As 2019 unfolds, I’m going to seek some clarity around thought leadership as a concept, practice and program. Let’s start with the very words “thought leadership.” Words do the heavy lifting to convey the concept when you advocate for marketing programs and executive time for content development. Here, we’ll focus on “thought” and my next post will focus on “leadership.”

It’s the thought that counts…sort of

neurons firing in brain generating thoughts, ideas
Neurons firing in the brain spark the physical process of generating thoughts and ideas.

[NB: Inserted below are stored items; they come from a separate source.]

-- ==== Sys2Proof/Laws/PerInstr.lean ====
section
/-! SUPPORT. Every instruction's word parses back to it: one lemma per constructor (Tables 2.1 to 2.7 and the encoding tables
of each chapter). The steps of the opcode table that have no word have none to parse. -/

set_option linter.unusedSimpArgs false
set_option linter.unusedVariables false
set_option linter.unnecessarySeqFocus false

namespace Sys2Proof.Laws

set_option Elab.async false

/-- The word of an instruction names it. -/
def Roundtrip.Statement (i : Instr) : Prop := ∀ w, rawOf i = some w → parse w = some i

theorem Roundtrip.pad : Roundtrip.Statement .pad := fun _ h => nomatch h

theorem Roundtrip.illegal : Roundtrip.Statement .illegal := by
  intro w h
  cases h
  rfl

theorem Roundtrip.nop : ∀ p, Roundtrip.Statement (.nop p) := by
  intro p w h
  cases h
  simp [parse, parse2, raw]

theorem Roundtrip.clz : ∀ p d a, Roundtrip.Statement (.clz p d a) := by
  intro p d a w h
  cases h
  simp [parse, parse0, rDA, raw]

theorem Roundtrip.ctz : ∀ p d a, Roundtrip.Statement (.ctz p d a) := by
  intro p d a w h
  cases h
  simp [parse, parse0, rDA, raw]

theorem Roundtrip.popc : ∀ p d a, Roundtrip.Statement (.popc p d a) := by
  intro p d a w h
  cases h
  simp [parse, parse0, rDA, raw]

theorem Roundtrip.brev : ∀ p d a, Roundtrip.Statement (.brev p d a) := by
  intro p d a w h
  cases h
  simp [parse, parse0, rDA, raw]

theorem Roundtrip.add : ∀ p d a b, Roundtrip.Statement (.add p d a b) := by
  intro p d a b w h
  cases h
  simp [parse, parse0, rDAS, raw]

theorem Roundtrip.sub : ∀ p d a b, Roundtrip.Statement (.sub p d a b) := by
  intro p d a b w h
  cases h
  simp [parse, parse0, rDAS, raw]

theorem Roundtrip.mul : ∀ p d a b, Roundtrip.Statement (.mul p d a b) := by
  intro p d a b w h
  cases h
  simp [parse, parse0, rDAS, raw]

theorem Roundtrip.mulh : ∀ p u d a b, Roundtrip.Statement (.mulh p u d a b) := by
  intro p u d a b w h
  cases h
  simp [parse, parse0, rDAS, raw]

theorem Roundtrip.div : ∀ p u d a b, Roundtrip.Statement (.div p u d a b) := by
  intro p u d a b w h
  cases h
  simp [parse, parse0, rDAS, raw]

theorem Roundtrip.rem : ∀ p u d a b, Roundtrip.Statement (.rem p u d a b) := by
  intro p u d a b w h
  cases h
  simp [parse, parse0, rDAS, raw]

theorem Roundtrip.and : ∀ p d a b, Roundtrip.Statement (.and p d a b) := by
  intro p d a b w h
  cases h
  simp [parse, parse0, rDAS, raw]

theorem Roundtrip.or : ∀ p d a b, Roundtrip.Statement (.or p d a b) := by
  intro p d a b w h
  cases h
  simp [parse, parse0, rDAS, raw]

theorem Roundtrip.xor : ∀ p d a b, Roundtrip.Statement (.xor p d a b) := by
  intro p d a b w h
  cases h
  simp [parse, parse0, rDAS, raw]

theorem Roundtrip.andn : ∀ p d a b, Roundtrip.Statement (.andn p d a b) := by
  intro p d a b w h
  cases h
  simp [parse, parse0, rDAS, raw]

theorem Roundtrip.shl : ∀ p d a b, Roundtrip.Statement (.shl p d a b) := by
  intro p d a b w h
  cases h
  simp [parse, parse0, rDAS, raw]

theorem Roundtrip.shr : ∀ p d a b, Roundtrip.Statement (.shr p d a b) := by
  intro p d a b w h
  cases h
  simp [parse, parse0, rDAS, raw]

theorem Roundtrip.sar : ∀ p d a b, Roundtrip.Statement (.sar p d a b) := by
  intro p d a b w h
  cases h
  simp [parse, parse0, rDAS, raw]

theorem Roundtrip.rot : ∀ p d a b, Roundtrip.Statement (.rot p d a b) := by
  intro p d a b w h
  cases h
  simp [parse, parse0, rDAS, raw]

theorem Roundtrip.min : ∀ p u d a b, Roundtrip.Statement (.min p u d a b) := by
  intro p u d a b w h
  cases h
  simp [parse, parse0, rDAS, raw]

theorem Roundtrip.max : ∀ p u d a b, Roundtrip.Statement (.max p u d a b) := by
  intro p u d a b w h
  cases h
  simp [parse, parse1, rDAS, raw]

theorem Roundtrip.abs : ∀ p d a, Roundtrip.Statement (.abs p d a) := by
  intro p d a w h
  cases h
  simp [parse, parse1, rDA, raw]

theorem Roundtrip.bfx : ∀ p s d a b, Roundtrip.Statement (.bfx p s d a b) := by
  intro p s d a b w h
  cases h
  simp [parse, parse1, rDAS, raw]

theorem Roundtrip.bfi : ∀ p d a b, Roundtrip.Statement (.bfi p d a b) := by
  intro p d a b w h
  cases h
  simp [parse, parse1, rDAS, raw]

theorem Roundtrip.lea : ∀ p sh d a b, Roundtrip.Statement (.lea p sh d a b) := by
  intro p sh d a b w h
  cases h
  simp [parse, parse1, rDAS, raw, Fin.ext_iff, Nat.mod_eq_of_lt]

theorem Roundtrip.leaPc : ∀ p d imm, Roundtrip.Statement (.leaPc p d imm) := by
  intro p d imm w h
  cases h
  simp [parse, parse1, raw]

theorem Roundtrip.movi : ∀ p d imm, Roundtrip.Statement (.movi p d imm) := by
  intro p d imm w h
  cases h
  simp [parse, parse1, raw]

theorem Roundtrip.movi128 : ∀ p d lo hi, Roundtrip.Statement (.movi128 p d lo hi) := by
  intro p d lo hi w h
  cases h
  simp [parse, parse1, raw]

theorem Roundtrip.movhi : ∀ p d imm, Roundtrip.Statement (.movhi p d imm) := by
  intro p d imm w h
  cases h
  simp [parse, parse1, raw]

This piece from MIT Engineering offers a quick, relatively easy primer on the firing of neurons in the brain when we think. I’m a strategic communicator, not a neuroscientist. Yet, it’s clear that thinking at the physical level of the brain is dependent on a large number of complex interactions among various structures. What is a “thought?” Well, whatever it is, it is bound up with the process of thinking. Thoughts are stand-ins for more complex arguments or problem-solving heuristics, and they are also part of the inputs into those processes.

So, what makes a thought stand out in that “know it when you see it” way? Our experience is that it’s one where you also share the underlying interactions (data, logic etc.) that produced the thought, and you connect it to your audience’s situation well enough that it can trigger their own thought processes. For instance, Andy Grove’s concept of the Strategic Inflection Point, the moment when management strategies and practices stop working, is a useful concept. But, it rests atop an analysis of radical shifts in internal and external forces that change the conditions a firm faces. It is an enduring strategic concept because it’s presented with those underlying analytic processes. If you’re a senior manager who wakes up one morning and things just aren’t working well anymore, the Strategic Inflection Point construct can drive action in your own organization by applying the underlying analysis.

So, don’t fear complexity in contemplating thought leadership programs. Embrace it.

It’s the thought…and the thinking

We use this notion of parsing thoughts and thought processes when we work with new clients. Often, we’re warned by a marketing VP or director that a senior exec has too many ideas and needs help sorting them out. Sometimes a very thoughtful leader (not ready to deal with the term “leadership” yet) will have a stream of consciousness thought process where one idea really is connected to the next, which is connected to the next and so on. Nothing wrong with that. The challenge is establishing some boundaries to isolate the umbrella “thought” from the underlying thought processes.

The concept of rational and irrational thinking of two people. Heads of two people with colourful shapes of abstract brain for concept of idea and teamwork. Two people with different thinking
Thought leadership requires organizing all the pieces of a Big Idea into a cohesive campaign.

One tool we use is what we call an “issue tree.” It’s a white board exercise we usually do after the initial conversation with the brilliant exec. Essentially, we trace out Big Ideas and Little Ideas that support them. Sometimes there is already a Big Idea with a name and we need to break down what it’s composed of.  Sometimes, we have to isolate a pattern of thinking and build it up to a Big Idea. The entire process provides the framework for a thought leadership campaign.